(LISTED ENTRIES)
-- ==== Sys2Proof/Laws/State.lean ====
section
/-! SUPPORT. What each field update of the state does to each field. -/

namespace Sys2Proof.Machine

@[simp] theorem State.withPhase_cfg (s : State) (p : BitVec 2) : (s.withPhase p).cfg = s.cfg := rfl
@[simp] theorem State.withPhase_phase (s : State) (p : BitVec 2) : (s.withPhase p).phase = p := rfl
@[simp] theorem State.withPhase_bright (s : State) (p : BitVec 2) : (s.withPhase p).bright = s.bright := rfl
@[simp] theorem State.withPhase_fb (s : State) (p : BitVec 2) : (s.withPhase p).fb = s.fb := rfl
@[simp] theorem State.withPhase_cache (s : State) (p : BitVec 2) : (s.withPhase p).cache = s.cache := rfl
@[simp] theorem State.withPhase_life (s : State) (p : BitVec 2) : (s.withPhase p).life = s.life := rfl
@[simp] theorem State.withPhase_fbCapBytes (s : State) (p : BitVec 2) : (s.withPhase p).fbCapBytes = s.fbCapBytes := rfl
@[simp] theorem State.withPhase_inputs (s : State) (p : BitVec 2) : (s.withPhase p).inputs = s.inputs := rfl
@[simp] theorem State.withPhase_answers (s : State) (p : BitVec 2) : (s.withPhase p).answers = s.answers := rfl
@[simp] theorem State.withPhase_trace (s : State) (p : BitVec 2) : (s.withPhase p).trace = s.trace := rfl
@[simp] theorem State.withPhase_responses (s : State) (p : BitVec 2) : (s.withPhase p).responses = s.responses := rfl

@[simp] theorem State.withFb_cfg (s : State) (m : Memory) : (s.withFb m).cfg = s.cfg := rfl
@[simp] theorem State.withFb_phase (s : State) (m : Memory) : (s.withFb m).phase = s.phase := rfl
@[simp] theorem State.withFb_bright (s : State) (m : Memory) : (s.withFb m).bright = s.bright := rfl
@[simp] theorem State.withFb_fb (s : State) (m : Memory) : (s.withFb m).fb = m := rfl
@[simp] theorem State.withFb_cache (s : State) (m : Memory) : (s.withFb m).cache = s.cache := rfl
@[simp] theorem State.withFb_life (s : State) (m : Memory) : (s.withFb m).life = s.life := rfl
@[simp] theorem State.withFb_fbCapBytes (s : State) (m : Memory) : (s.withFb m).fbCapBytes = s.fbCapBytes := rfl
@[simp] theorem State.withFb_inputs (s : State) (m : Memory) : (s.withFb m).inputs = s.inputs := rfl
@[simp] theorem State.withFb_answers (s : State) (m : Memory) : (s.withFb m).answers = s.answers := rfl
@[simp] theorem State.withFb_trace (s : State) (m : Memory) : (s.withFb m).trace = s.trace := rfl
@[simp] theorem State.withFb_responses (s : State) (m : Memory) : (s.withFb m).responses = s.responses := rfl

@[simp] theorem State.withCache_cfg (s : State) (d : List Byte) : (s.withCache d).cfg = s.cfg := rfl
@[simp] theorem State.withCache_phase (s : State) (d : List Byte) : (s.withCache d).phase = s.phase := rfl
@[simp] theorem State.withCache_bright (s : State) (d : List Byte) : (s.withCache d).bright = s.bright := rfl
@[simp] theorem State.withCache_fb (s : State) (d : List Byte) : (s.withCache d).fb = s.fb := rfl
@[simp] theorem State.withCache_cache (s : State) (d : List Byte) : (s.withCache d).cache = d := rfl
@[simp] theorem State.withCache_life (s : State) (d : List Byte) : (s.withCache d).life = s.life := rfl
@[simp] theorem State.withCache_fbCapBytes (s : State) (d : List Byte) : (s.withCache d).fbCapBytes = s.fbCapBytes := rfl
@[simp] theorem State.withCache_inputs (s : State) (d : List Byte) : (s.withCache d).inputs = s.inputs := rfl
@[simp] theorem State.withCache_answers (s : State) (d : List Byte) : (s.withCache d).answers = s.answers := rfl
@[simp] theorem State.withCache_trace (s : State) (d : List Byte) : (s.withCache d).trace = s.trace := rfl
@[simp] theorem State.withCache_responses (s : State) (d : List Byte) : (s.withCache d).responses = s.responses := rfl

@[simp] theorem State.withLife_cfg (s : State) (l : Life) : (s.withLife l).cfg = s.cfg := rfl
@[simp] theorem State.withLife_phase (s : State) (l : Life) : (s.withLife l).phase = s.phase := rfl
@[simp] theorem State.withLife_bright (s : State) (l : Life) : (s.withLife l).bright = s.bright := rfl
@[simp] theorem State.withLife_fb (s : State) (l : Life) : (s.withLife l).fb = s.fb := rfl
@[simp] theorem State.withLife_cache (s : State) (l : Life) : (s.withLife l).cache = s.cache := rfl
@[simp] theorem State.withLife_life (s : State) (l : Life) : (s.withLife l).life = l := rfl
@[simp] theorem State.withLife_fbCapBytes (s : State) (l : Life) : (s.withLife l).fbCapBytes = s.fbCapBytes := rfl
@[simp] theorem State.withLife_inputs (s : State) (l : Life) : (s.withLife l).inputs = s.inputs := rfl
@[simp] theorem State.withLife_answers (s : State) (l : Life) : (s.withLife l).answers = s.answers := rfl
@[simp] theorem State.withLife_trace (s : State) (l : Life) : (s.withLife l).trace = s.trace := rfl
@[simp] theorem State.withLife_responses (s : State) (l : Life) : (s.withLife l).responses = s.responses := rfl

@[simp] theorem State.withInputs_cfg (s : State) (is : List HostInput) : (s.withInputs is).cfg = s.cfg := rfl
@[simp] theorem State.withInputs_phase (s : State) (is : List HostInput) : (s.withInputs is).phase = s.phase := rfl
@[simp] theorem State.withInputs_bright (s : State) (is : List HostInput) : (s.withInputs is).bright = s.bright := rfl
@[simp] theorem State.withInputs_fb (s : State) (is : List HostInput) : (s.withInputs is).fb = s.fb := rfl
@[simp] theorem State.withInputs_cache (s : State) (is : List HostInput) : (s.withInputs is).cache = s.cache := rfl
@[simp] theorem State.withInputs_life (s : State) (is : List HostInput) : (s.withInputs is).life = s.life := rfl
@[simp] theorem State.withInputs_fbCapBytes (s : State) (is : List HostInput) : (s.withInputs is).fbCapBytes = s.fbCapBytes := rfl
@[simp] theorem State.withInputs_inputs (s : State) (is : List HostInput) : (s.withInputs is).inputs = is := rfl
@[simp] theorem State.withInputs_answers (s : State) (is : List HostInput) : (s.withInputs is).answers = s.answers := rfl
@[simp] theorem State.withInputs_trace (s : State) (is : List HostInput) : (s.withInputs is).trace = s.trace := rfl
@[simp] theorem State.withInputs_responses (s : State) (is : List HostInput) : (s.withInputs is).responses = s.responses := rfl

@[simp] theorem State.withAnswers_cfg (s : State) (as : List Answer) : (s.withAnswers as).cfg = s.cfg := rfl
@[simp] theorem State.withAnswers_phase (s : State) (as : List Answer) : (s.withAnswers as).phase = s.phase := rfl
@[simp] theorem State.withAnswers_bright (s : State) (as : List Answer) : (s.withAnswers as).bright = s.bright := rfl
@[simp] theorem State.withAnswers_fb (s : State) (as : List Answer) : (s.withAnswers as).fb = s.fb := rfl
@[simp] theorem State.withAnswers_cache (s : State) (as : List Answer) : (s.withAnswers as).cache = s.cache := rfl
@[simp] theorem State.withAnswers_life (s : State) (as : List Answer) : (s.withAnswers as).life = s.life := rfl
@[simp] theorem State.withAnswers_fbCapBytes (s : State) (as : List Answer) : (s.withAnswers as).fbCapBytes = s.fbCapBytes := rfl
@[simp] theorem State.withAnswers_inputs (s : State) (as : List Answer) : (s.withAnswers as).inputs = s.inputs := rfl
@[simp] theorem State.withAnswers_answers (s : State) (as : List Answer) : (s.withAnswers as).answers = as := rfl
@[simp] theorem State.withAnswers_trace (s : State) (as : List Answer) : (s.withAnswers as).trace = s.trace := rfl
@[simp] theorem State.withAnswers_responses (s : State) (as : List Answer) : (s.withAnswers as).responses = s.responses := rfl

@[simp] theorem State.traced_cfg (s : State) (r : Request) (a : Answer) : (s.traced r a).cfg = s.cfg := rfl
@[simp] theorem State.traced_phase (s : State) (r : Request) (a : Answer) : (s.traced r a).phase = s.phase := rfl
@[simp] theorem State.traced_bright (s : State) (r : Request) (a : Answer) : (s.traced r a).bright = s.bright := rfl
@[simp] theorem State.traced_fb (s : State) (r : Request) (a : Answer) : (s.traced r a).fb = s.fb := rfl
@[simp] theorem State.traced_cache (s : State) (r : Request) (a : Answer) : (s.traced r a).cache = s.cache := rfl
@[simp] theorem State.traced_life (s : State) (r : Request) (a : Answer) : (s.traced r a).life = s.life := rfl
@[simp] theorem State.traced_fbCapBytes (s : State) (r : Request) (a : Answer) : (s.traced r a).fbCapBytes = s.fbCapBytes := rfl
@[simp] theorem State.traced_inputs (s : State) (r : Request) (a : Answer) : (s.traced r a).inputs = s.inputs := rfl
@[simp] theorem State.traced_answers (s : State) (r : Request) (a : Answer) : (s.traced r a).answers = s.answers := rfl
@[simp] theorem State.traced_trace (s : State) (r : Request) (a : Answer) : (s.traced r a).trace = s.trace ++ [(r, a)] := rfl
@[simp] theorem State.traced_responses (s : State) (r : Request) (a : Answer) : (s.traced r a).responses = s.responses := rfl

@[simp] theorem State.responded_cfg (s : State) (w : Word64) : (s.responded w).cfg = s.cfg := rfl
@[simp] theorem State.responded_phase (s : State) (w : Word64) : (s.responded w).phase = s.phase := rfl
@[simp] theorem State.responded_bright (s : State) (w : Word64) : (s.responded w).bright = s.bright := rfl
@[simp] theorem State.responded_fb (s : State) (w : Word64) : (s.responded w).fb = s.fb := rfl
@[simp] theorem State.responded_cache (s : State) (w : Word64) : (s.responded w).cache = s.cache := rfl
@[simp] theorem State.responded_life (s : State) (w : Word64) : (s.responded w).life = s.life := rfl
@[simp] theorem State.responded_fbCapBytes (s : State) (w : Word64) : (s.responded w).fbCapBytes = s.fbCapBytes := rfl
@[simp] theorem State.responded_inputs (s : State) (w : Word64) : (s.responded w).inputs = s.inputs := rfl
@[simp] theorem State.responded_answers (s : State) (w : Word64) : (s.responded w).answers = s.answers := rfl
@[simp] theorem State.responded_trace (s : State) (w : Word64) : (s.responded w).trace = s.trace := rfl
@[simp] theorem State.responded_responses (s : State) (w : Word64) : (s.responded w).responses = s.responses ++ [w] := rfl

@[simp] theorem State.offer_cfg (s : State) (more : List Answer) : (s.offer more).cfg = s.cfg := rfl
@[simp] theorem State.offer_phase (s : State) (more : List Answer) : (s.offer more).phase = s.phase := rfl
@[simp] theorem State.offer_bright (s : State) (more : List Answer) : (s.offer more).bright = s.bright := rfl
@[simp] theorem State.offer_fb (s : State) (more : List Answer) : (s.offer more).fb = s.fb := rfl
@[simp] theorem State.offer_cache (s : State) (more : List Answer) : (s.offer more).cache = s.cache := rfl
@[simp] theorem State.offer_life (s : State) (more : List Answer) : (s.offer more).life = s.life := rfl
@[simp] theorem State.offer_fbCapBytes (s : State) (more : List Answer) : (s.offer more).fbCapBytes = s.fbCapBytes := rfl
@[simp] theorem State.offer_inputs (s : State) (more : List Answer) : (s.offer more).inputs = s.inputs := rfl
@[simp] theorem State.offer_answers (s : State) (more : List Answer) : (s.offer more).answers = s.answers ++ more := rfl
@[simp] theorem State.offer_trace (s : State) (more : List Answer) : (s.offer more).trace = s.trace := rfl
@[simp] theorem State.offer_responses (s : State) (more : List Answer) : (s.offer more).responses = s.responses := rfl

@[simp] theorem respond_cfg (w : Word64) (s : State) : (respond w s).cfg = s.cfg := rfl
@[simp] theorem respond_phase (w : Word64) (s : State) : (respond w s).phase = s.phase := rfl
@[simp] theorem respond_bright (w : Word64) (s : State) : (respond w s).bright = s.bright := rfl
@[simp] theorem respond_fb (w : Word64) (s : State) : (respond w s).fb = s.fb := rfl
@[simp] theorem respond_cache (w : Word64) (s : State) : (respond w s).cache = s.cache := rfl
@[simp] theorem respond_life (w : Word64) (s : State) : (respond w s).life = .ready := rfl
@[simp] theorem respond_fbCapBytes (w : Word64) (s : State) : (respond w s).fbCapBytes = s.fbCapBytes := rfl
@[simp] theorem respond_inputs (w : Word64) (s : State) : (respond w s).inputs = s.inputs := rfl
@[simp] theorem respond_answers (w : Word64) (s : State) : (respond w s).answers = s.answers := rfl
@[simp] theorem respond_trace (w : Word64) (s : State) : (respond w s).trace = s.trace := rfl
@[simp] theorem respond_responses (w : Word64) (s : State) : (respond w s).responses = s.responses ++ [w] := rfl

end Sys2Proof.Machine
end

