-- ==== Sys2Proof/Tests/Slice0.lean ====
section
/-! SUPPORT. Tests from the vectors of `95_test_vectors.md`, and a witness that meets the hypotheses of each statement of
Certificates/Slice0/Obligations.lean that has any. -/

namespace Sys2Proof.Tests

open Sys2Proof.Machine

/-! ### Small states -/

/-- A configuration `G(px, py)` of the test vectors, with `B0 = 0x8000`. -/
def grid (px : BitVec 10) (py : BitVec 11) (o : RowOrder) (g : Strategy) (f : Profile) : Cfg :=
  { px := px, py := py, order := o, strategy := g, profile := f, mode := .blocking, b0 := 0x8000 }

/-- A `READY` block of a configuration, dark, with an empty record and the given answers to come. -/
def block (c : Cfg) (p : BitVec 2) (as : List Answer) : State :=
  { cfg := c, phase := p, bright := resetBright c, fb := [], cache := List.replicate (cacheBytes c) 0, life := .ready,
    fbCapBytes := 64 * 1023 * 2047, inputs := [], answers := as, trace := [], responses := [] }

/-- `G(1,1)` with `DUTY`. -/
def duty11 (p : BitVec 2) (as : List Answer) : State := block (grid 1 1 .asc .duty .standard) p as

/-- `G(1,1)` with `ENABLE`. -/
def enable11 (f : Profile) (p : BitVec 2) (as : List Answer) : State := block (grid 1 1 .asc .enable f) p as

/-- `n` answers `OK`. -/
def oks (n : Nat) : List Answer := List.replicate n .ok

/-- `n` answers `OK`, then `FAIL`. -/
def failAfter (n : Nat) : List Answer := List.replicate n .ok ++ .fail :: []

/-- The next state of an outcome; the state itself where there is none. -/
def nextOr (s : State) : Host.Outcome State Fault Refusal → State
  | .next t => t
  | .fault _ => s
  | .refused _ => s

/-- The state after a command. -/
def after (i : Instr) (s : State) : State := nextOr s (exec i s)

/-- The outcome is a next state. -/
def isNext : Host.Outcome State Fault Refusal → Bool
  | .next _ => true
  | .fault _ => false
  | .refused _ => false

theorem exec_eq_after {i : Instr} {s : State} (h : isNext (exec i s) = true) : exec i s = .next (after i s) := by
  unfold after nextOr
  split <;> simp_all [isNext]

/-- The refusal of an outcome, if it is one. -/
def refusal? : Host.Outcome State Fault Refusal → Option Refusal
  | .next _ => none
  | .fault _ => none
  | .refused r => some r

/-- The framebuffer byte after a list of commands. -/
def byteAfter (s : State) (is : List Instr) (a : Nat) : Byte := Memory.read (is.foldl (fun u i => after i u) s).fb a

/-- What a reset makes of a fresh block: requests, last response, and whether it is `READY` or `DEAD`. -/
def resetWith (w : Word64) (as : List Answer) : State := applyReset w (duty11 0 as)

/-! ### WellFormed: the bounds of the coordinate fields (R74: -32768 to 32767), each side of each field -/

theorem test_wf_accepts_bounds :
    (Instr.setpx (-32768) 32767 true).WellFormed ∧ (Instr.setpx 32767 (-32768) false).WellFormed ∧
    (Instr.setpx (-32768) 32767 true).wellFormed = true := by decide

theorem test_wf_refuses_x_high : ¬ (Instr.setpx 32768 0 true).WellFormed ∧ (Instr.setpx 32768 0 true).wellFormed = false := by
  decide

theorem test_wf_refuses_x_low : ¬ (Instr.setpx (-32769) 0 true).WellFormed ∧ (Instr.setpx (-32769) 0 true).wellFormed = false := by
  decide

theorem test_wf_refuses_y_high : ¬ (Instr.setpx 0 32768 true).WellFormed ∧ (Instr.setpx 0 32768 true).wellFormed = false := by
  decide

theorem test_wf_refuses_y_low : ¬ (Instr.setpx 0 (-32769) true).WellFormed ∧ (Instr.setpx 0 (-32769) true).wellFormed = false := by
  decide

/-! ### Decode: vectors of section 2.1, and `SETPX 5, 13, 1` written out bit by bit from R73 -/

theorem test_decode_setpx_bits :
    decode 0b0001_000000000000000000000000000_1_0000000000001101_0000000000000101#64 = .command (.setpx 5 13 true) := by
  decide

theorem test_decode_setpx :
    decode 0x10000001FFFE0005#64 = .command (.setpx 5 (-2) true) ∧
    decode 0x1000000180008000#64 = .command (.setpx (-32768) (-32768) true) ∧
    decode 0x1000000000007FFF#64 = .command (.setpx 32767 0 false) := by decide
(End LISTED ENTRIES)
WHAT NEEDS TO BE DONE: Your answer should be the lines above, from the line containing "m).life = s.life := rfl" up to and including the line containing "d).inputs = s.inputs := rfl", reproduced exactly and with nothing else.

RESPONSE TO THE TASK:
@[simp] theorem State.withFb_life (s : State) (m : Memory) : (s.withFb m).life = s.life := rfl
@[simp] theorem State.withFb_fbCapBytes (s : State) (m : Memory) : (s.withFb m).fbCapBytes = s.fbCapBytes := rfl
@[simp] theorem State.withFb_inputs (s : State) (m : Memory) : (s.withFb m).inputs = s.inputs := rfl
@[simp] theorem State.withFb_answers (s : State) (m : Memory) : (s.withFb m).answers = s.answers := rfl
@[simp] theorem State.withFb_trace (s : State) (m : Memory) : (s.withFb m).trace = s.trace := rfl
@[simp] theorem State.withFb_responses (s : State) (m : Memory) : (s.withFb m).responses = s.responses := rfl

@[simp] theorem State.withCache_cfg (s : State) (d : List Byte) : (s.withCache d).cfg = s.cfg := rfl
@[simp] theorem State.withCache_phase (s : State) (d : List Byte) : (s.withCache d).phase = s.phase := rfl
@[simp] theorem State.withCache_bright (s : State) (d : List Byte) : (s.withCache d).bright = s.bright := rfl
@[simp] theorem State.withCache_fb (s : State) (d : List Byte) : (s.withCache d).fb = s.fb := rfl
@[simp] theorem State.withCache_cache (s : State) (d : List Byte) : (s.withCache d).cache = d := rfl
@[simp] theorem State.withCache_life (s : State) (d : List Byte) : (s.withCache d).life = s.life := rfl
@[simp] theorem State.withCache_fbCapBytes (s : State) (d : List Byte) : (s.withCache d).fbCapBytes = s.fbCapBytes := rfl
@[simp] theorem State.withCache_inputs (s : State) (d : List Byte) : (s.withCache d).inputs = s.inputs := rfl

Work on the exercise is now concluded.